NeilBrown Aug. 9, 2021, 3:55 a.m. UTC
A btrfs filesystem uses 112 bits to identify an object: 48 for the
object-id of the subvolume (really a 'subtree') and 64 for the object
within that tree.

It only exposes the 64bits in i_ino (and st_ino for stat()) and attempts
to hide the non-uniqueness by reporting a different st_dev in stat() for
each different subvol.

This is incomplete and doesn't scale.

It is incomplete because there are places other than 'stat()' where the
device number is visible to user-space, including /proc/$PID/mountinfo,
/proc/$PID/maps and /proc/locks.  These report the device-number for the
whole filesystem together with i_ino, and so do not match the
st_dev+st_ino reported by stat().

It is also incomplete because nfsd doesn't notice the st_dev value,
depending only of the existence of mount points to discover filesystem
changes.

It doesn't scale because there are a limited number of anon device
numbers that can be allocated, which is approximately 20 bits, much less
than the 48 bits worth of subvols which btrfs supports.

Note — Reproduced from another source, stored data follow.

-- ==== Sys2Proof/Machine/Settle.lean ====
section
/-! DEFINITION. The end of a step: what the blocks have told each other is acted on, then the line master chooses. -/

namespace Sys2Proof.Machine

/-- R59: the requester of a command: the Set monitor, the Delivery unit or the Feed sequencer. -/
def State.commandEnded (s : State) (c : Command) (o : CommandOutcome) : State :=
  match c.order with
  | .startEngine => s.engineOutcome c o
  | .stopEngine => s.engineOutcome c o
  | .clearShutdown => s.engineOutcome c o
  | .pumpRun => s.pumpOutcome c o
  | .pumpHalt => s.pumpOutcome c o
  | .openInput _ => s.boardOutcome c o
  | .closeInput _ => s.boardOutcome c o
  | .readCounters => s.countersOutcome c o

/-- A block acts on what it has been told. -/
def State.heed (s : State) : Told → State
  | .setChanged i => s.setChanged i
  | .fuelLowRaised i except => s.fuelLowRaised i except
  | .fuelLowCleared i => s.fuelLowCleared i
  | .outcome c o => s.commandEnded c o
  | .judgeSupply k => s.judgeSupply k
  | .boundaryCheck k => s.boundaryCheck k
  | .boundaryEnded r => s.boundaryEnded r
  | .bill src => s.continueSource src

/-- What has been told is acted on in the order told (log entry 9), `n` messages at most (log entry 10). -/
def State.settle : Nat → State → State
  | 0, s => s
  | n + 1, s =>
    match s.told with
    | [] => s
    | m :: rest => State.settle n (State.heed { s with told := rest } m)

/-- The end of a step (log entry 11). -/
def State.finish (s : State) : State := (State.settle Config.tellFuel s).arbitrate

/-- What every meaning answers with. -/
abbrev Result := Host.Outcome State Fault Refusal

/-- The next state of a step that ends here: the transmitters begin what they may. -/
def ends (s : State) : Result := .next s.transmit

/-- An owner's answer at the end of its step; a refusal has changed nothing (R9). -/
def finished (a : Answered) : Answered :=
  match a.2 with
  | some (.refused _ _ _) => a
  | some (.done _) => (a.1.finish, a.2)
  | some .accepted => (a.1.finish, a.2)
  | none => (a.1.finish, a.2)

/-- A request whose owner may tell other blocks something. -/
def finishing (owner : List Nat → State → Answered) (fields : List Nat) (s : State) : Answered := finished (owner fields s)

end Sys2Proof.Machine
end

I believe that we *must* extend the user-space API to properly support
btrfs - trying to fit within it will always cause pain, at least in the
extremes.  I believe that the use of varying device numbers is not a
viable long-term solution and must be deprecated.

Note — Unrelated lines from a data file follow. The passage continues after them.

/-- R6, check 4: what a payload of a fixed layout and one of a count and list is refused for, and what it parses to.
Which refusal a count and list gets is the model's reading (log entry 8). -/
def Obligations.PayloadsAreCheckedAgainstTheirLayout : Prop :=
  (∀ (widths : List Nat) (bs : List Byte), bs.length = widths.sum →
      (Layout.fixed widths).parse bs = .ok (fieldValues widths bs)) ∧
    (∀ (widths : List Nat) (bs : List Byte), widths.sum < bs.length →
      (Layout.fixed widths).parse bs = .error (.refused .format 0 0xFF)) ∧
    (∀ (widths : List Nat) (bs : List Byte) (k : Nat), k < widths.length → (widths.take k).sum ≤ bs.length →
      bs.length < (widths.take (k + 1)).sum →
        (Layout.fixed widths).parse bs = .error (.refused .format (k + 1) 0xFF)) ∧
    (∀ (before : List Nat) (cap : Nat) (entry : List Nat) (bs : List Byte), bs.length ≤ before.sum →
      (Layout.list before cap entry).parse bs = .error (.refused .format (before.length + 1) 0xFF)) ∧
    ∀ (before : List Nat) (cap : Nat) (entry : List Nat) (head tail : List Byte) (count : Byte),
      head.length = before.sum →
        (cap < count.toNat →
          (Layout.list before cap entry).parse (head ++ count :: tail) = .error (.refused .range (before.length + 1) 0xFF)) ∧
        (count.toNat ≤ cap → tail.length ≠ count.toNat * entry.sum →
          (Layout.list before cap entry).parse (head ++ count :: tail) = .error (.refused .format (before.length + 1) 0xFF)) ∧
        (count.toNat ≤ cap → tail.length = count.toNat * entry.sum →
          ∃ v, (Layout.list before cap entry).parse (head ++ count :: tail) = .ok v ∧
            v.take (before.length + 1) = fieldValues before head ++ [count.toNat])

/-! ## Festival clock and tariff calendar (02) -/

/-- R20: SET CLOCK gives an UNSET clock the day and second, phase 0. R21: START CLOCK makes an UNSET or STOPPED clock
RUNNING, phase and elapsed count 0. R22: STOP CLOCK makes a RUNNING clock STOPPED. A second above 86399 is refused
RANGE, another state STATE, and nothing else changes. -/
def Obligations.ClockIsSetStartedAndStopped : Prop :=
  (∀ (s : State) (tag : Byte) (day second : Nat), day < 256 → second < 16777216 →
      Offered s .office 0x10 tag (be 1 day ++ be 3 second) →
        (86399 < second →
            exec (.setClock .office) s =
              .next ((s.judged .office).replied .office (.refused .range 2 0xFF))) ∧
          (second ≤ 86399 → s.clock.state ≠ .unset →
            exec (.setClock .office) s =
              .next ((s.judged .office).replied .office (.refused .state 0 0xFF))) ∧
          (second ≤ 86399 → s.clock.state = .unset →
            exec (.setClock .office) s =
              .next (({ s.judged .office with
                clock := { s.clock with state := .unset, day := day, second := second, phase := 0 } } : State).didReply
                  .office []))) ∧
    (∀ (s : State) (tag : Byte), Offered s .office 0x11 tag [] →
        (s.clock.state = .unset ∨ s.clock.state = .stopped →
            exec (.startClock .office) s =
              .next (({ s.judged .office with
                clock := { s.clock with state := .running, phase := 0, elapsed := 0 } } : State).didReply .office [])) ∧
          (s.clock.state = .running ∨ s.clock.state = .ended →
            exec (.startClock .office) s =
              .next ((s.judged .office).replied .office (.refused .state 0 0xFF)))) ∧
      ∀ (s : State) (tag : Byte), Offered s .office 0x12 tag [] →
        (s.clock.state = .running →
            exec (.stopClock .office) s =
              .next (({ s.judged .office with
                clock := { s.clock with state := .stopped, phase := 0 } } : State).didReply .office [])) ∧
          (s.clock.state ≠ .running →
            exec (.stopClock .office) s =
              .next ((s.judged .office).replied .office (.refused .state 0 0xFF)))

/-- R23, R24: an increment of a RUNNING clock whose phase has reached 10: a second on, into the next day from second
86399, with 1 added to the elapsed count; past day 255, second 86399 it does not happen and the clock becomes ENDED.
That an increment is due at phase 10 is how the model keeps it (log entry 3). -/
def Obligations.ClockIncrementAddsASecond : Prop :=
  ∀ s : State, s.clock.state = .running → s.clock.phase = 10 →
    (s.clock.second < 86399 →
        exec .clockIncrement s =
          .next ({ s with
            clock := { s.clock with
              second := s.clock.second + 1, phase := 0,
              elapsed := s.clock.elapsed + 1 } } : State).transmit) ∧
      (s.clock.second = 86399 → s.clock.day < 255 →
        exec .clockIncrement s =
          .next ({ s with
            clock := { s.clock with
              day := s.clock.day + 1, second := 0, phase := 0,
              elapsed := s.clock.elapsed + 1 } } : State).transmit) ∧
      (s.clock.second = 86399 → s.clock.day = 255 →
        exec .clockIncrement s =
          .next (({ s with clock := { s.clock with state := .ended, phase := 0 } } : State).post .clockEnded []).transmit)

/-- R25, R27: READ CLOCK and READ TARIFF, on either port, carry the clock's fields and the calendar and change nothing
else. R27: the band of a second: that of the entry whose stretch holds it, that of the last entry before the first
entry's start, and 0 with no entries. -/
def Obligations.ClockCalendarAndBand : Prop :=
  ((∀ (s : State) (p : Port) (tag : Byte), Offered s p 0x13 tag [] →
        exec (.readClock p) s =
          .next ((s.judged p).didReply p
            (be 1 (match s.clock.state with | .unset => 0 | .stopped => 1 | .running => 2 | .ended => 3) ++
              be 1 s.clock.day ++ be 3 s.clock.second ++ be 2 s.clock.interval ++ be 4 s.clock.limit ++
              be 2 (if s.clock.state = .running then s.clock.interval - s.clock.elapsed else 0) ++
              be 1 (bandAt s.clock.tariff s.clock.second)))) ∧
      ∀ (s : State) (p : Port) (tag : Byte), Offered s p 0x15 tag [] →
        exec (.readTariff p) s =
          .next ((s.judged p).didReply p
            (be 1 s.clock.tariff.length ++ (s.clock.tariff.flatMap fun e => be 3 e.start ++ be 1 e.band) ++
              be 1 (bandAt s.clock.tariff s.clock.second)))) ∧
    (∀ second, bandAt [] second = 0) ∧
      (∀ (before : List TariffEntry) (e : TariffEntry) (after : List TariffEntry) (second : Nat),
        ((before ++ e :: after).Pairwise fun a b => a.start < b.start) → e.start ≤ second →
        (∀ x ∈ after, second < x.start) → bandAt (before ++ e :: after) second = e.band) ∧
      ∀ (before : List TariffEntry) (e : TariffEntry) (second : Nat),
        (∀ x ∈ before ++ [e], second < x.start) → bandAt (before ++ [e]) second = e.band

/-- R26: WRITE TARIFF of a well-formed list of entries replaces the calendar; the first start second out of range or
not above the one before, or band above 3, decides the refusal. -/
def Obligations.WriteTariffReplacesTheCalendar : Prop :=
  ∀ (s : State) (tag : Byte) (entries : List TariffEntry),
    entries.length ≤ 8 → (∀ e ∈ entries, e.start < 16777216 ∧ e.band < 256) →
    Offered s .office 0x14 tag (be 1 entries.length ++ entries.flatMap fun e => be 3 e.start ++ be 1 e.band) →
      let t := s.judged .office
      ((entries.Pairwise fun a b => a.start < b.start) → (∀ e ∈ entries, e.start ≤ 86399 ∧ e.band ≤ 3) →
          exec (.writeTariff .office) s =
            .next (({ t with clock := { s.clock with tariff := entries } } : State).didReply .office [])) ∧
        ∀ (good : List TariffEntry) (e : TariffEntry) (more : List TariffEntry), entries = good ++ e :: more →
          (good.Pairwise fun a b => a.start < b.start) → (∀ x ∈ good, x.start ≤ 86399 ∧ x.band ≤ 3) →
            (86399 < e.start ∨ (∃ x ∈ good, e.start ≤ x.start) →
              exec (.writeTariff .office) s = .next (t.replied .office (.refused .range (2 * good.length + 2) 0xFF))) ∧
            (e.start ≤ 86399 → (∀ x ∈ good, x.start < e.start) → 3 < e.band →
              exec (.writeTariff .office) s = .next (t.replied .office (.refused .range (2 * good.length + 3) 0xFF)))

/-- R29: SET SWEEP. R28, R163: a sweep falls due when the elapsed count has reached the interval: the count returns to
0, and a TIMED sweep starts at circuit 0 unless a sweep or a period close is in progress; before that nothing happens.
That the elapsed count is judged by its own command is how the model keeps it (log entry 3). -/
def Obligations.SweepSettingsAndSweepDue : Prop :=
  (∀ (s : State) (tag : Byte) (interval limit : Nat), interval < 65536 → limit < 4294967296 →
      Offered s .office 0x45 tag (be 2 interval ++ be 4 limit) →
        let t := s.judged .office
        (interval < 60 ∨ 900 < interval →
            exec (.setSweep .office) s = .next (t.replied .office (.refused .range 1 0xFF))) ∧
          (60 ≤ interval → interval ≤ 900 → limit < 1000 ∨ 4000000 < limit →
            exec (.setSweep .office) s = .next (t.replied .office (.refused .range 2 0xFF))) ∧
          (60 ≤ interval → interval ≤ 900 → 1000 ≤ limit → limit ≤ 4000000 →
            exec (.setSweep .office) s =
              .next (({ t with clock := { s.clock with interval := interval, limit := limit, elapsed := 0 } } :
                State).didReply .office []))) ∧
    (∀ s : State, s.clock.elapsed = s.clock.interval →
        let u : State := { s with clock := { s.clock with elapsed := 0 } }
        (s.billing.sweep = none → s.period.close = none →
            exec .sweepDue s =
              .next ((({ u with
                billing := { s.billing with sweep := some ⟨.timed, 0⟩, closingCalled := false } } : State).tell
                  (.bill .sweep)).finish).transmit) ∧
          (s.billing.sweep ≠ none ∨ s.period.close ≠ none → exec .sweepDue s = .next u.finish.transmit)) ∧
      ∀ s : State, s.clock.elapsed < s.clock.interval → exec .sweepDue s = .next s.finish.transmit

This patch is a first step towards deprecating the use of device numbers
to add uniqueness.  It changes the inode numbers reported so they are
unique across all subvols for modest sized filesystems.  It does this
by creating an 'overlay' from the subvol number and xor-ing that into
the file's object id.  This results in reported inode numbers being
completely unique within a subvol, and mostly unique between subvols.

The overlay is *not* xor-ed in when it exactly matches the objectid, as
that would produce zero.

A few placed in the code assume that ->i_ino is the objectid.  Those few
are changed to call btrfs_ino(), and ino now subtracts the overlay.

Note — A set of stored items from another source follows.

/-! ### State.changeContext -/

@[simp] theorem State.changeContext_yard (s : State) (k : Nat) (f : Changeover → Changeover) : (s.changeContext k f).yard = s.yard := rfl
@[simp] theorem State.changeContext_office (s : State) (k : Nat) (f : Changeover → Changeover) : (s.changeContext k f).office = s.office := rfl
@[simp] theorem State.changeContext_clock (s : State) (k : Nat) (f : Changeover → Changeover) : (s.changeContext k f).clock = s.clock := rfl
@[simp] theorem State.changeContext_tenths (s : State) (k : Nat) (f : Changeover → Changeover) : (s.changeContext k f).tenths = s.tenths := rfl
@[simp] theorem State.changeContext_windows (s : State) (k : Nat) (f : Changeover → Changeover) : (s.changeContext k f).windows = s.windows := rfl
@[simp] theorem State.changeContext_line (s : State) (k : Nat) (f : Changeover → Changeover) : (s.changeContext k f).line = s.line := rfl
@[simp] theorem State.changeContext_sets (s : State) (k : Nat) (f : Changeover → Changeover) : (s.changeContext k f).sets = s.sets := rfl
@[simp] theorem State.changeContext_marks (s : State) (k : Nat) (f : Changeover → Changeover) : (s.changeContext k f).marks = s.marks := rfl
@[simp] theorem State.changeContext_deliveries (s : State) (k : Nat) (f : Changeover → Changeover) : (s.changeContext k f).deliveries = s.deliveries := rfl
@[simp] theorem State.changeContext_billing (s : State) (k : Nat) (f : Changeover → Changeover) : (s.changeContext k f).billing = s.billing := rfl
@[simp] theorem State.changeContext_tally (s : State) (k : Nat) (f : Changeover → Changeover) : (s.changeContext k f).tally = s.tally := rfl
@[simp] theorem State.changeContext_period (s : State) (k : Nat) (f : Changeover → Changeover) : (s.changeContext k f).period = s.period := rfl
@[simp] theorem State.changeContext_loader (s : State) (k : Nat) (f : Changeover → Changeover) : (s.changeContext k f).loader = s.loader := rfl
@[simp] theorem State.changeContext_planMem (s : State) (k : Nat) (f : Changeover → Changeover) : (s.changeContext k f).planMem = s.planMem := rfl
@[simp] theorem State.changeContext_tallyMem (s : State) (k : Nat) (f : Changeover → Changeover) : (s.changeContext k f).tallyMem = s.tallyMem := rfl
@[simp] theorem State.changeContext_planFitted (s : State) (k : Nat) (f : Changeover → Changeover) : (s.changeContext k f).planFitted = s.planFitted := rfl
@[simp] theorem State.changeContext_bank0Fitted (s : State) (k : Nat) (f : Changeover → Changeover) : (s.changeContext k f).bank0Fitted = s.bank0Fitted := rfl
@[simp] theorem State.changeContext_bank1Fitted (s : State) (k : Nat) (f : Changeover → Changeover) : (s.changeContext k f).bank1Fitted = s.bank1Fitted := rfl
@[simp] theorem State.changeContext_told (s : State) (k : Nat) (f : Changeover → Changeover) : (s.changeContext k f).told = s.told := rfl
@[simp] theorem State.changeContext_pending (s : State) (k : Nat) (f : Changeover → Changeover) : (s.changeContext k f).pending = s.pending := rfl

/-! ### State.setChannel -/

@[simp] theorem State.setChannel_yard (s : State) (c : Nat) (q : ChannelState) : (s.setChannel c q).yard = s.yard := rfl
@[simp] theorem State.setChannel_office (s : State) (c : Nat) (q : ChannelState) : (s.setChannel c q).office = s.office := rfl
@[simp] theorem State.setChannel_clock (s : State) (c : Nat) (q : ChannelState) : (s.setChannel c q).clock = s.clock := rfl
@[simp] theorem State.setChannel_tenths (s : State) (c : Nat) (q : ChannelState) : (s.setChannel c q).tenths = s.tenths := rfl
@[simp] theorem State.setChannel_windows (s : State) (c : Nat) (q : ChannelState) : (s.setChannel c q).windows = s.windows := rfl
@[simp] theorem State.setChannel_line (s : State) (c : Nat) (q : ChannelState) : (s.setChannel c q).line = s.line := rfl
@[simp] theorem State.setChannel_sets (s : State) (c : Nat) (q : ChannelState) : (s.setChannel c q).sets = s.sets := rfl
@[simp] theorem State.setChannel_marks (s : State) (c : Nat) (q : ChannelState) : (s.setChannel c q).marks = s.marks := rfl
@[simp] theorem State.setChannel_stages (s : State) (c : Nat) (q : ChannelState) : (s.setChannel c q).stages = s.stages := rfl
@[simp] theorem State.setChannel_billing (s : State) (c : Nat) (q : ChannelState) : (s.setChannel c q).billing = s.billing := rfl
@[simp] theorem State.setChannel_tally (s : State) (c : Nat) (q : ChannelState) : (s.setChannel c q).tally = s.tally := rfl
@[simp] theorem State.setChannel_period (s : State) (c : Nat) (q : ChannelState) : (s.setChannel c q).period = s.period := rfl
@[simp] theorem State.setChannel_loader (s : State) (c : Nat) (q : ChannelState) : (s.setChannel c q).loader = s.loader := rfl
@[simp] theorem State.setChannel_planMem (s : State) (c : Nat) (q : ChannelState) : (s.setChannel c q).planMem = s.planMem := rfl
@[simp] theorem State.setChannel_tallyMem (s : State) (c : Nat) (q : ChannelState) : (s.setChannel c q).tallyMem = s.tallyMem := rfl
@[simp] theorem State.setChannel_planFitted (s : State) (c : Nat) (q : ChannelState) : (s.setChannel c q).planFitted = s.planFitted := rfl
@[simp] theorem State.setChannel_bank0Fitted (s : State) (c : Nat) (q : ChannelState) : (s.setChannel c q).bank0Fitted = s.bank0Fitted := rfl
@[simp] theorem State.setChannel_bank1Fitted (s : State) (c : Nat) (q : ChannelState) : (s.setChannel c q).bank1Fitted = s.bank1Fitted := rfl
@[simp] theorem State.setChannel_told (s : State) (c : Nat) (q : ChannelState) : (s.setChannel c q).told = s.told := rfl
@[simp] theorem State.setChannel_pending (s : State) (c : Nat) (q : ChannelState) : (s.setChannel c q).pending = s.pending := rfl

The "overlay" is created by byte-swapping the subvol identifier, then
optionally shifting down a few bits so there is unused space at the
top-end.  When the maximum objectid in use requires many fewer than 64
bits, and the maximum subvol id in use does not use all of the
remaining bits, complete uniqueness can be provided.  For larger
fileystems, complete uniqueness cannot be guaranteed.

The size of the shift can be set using the "inumbits" mount option.  A
value of 64 suppresses any shift and maximum uniqueness is provided.  A
value of 0 (the default) disables the overlay functionality.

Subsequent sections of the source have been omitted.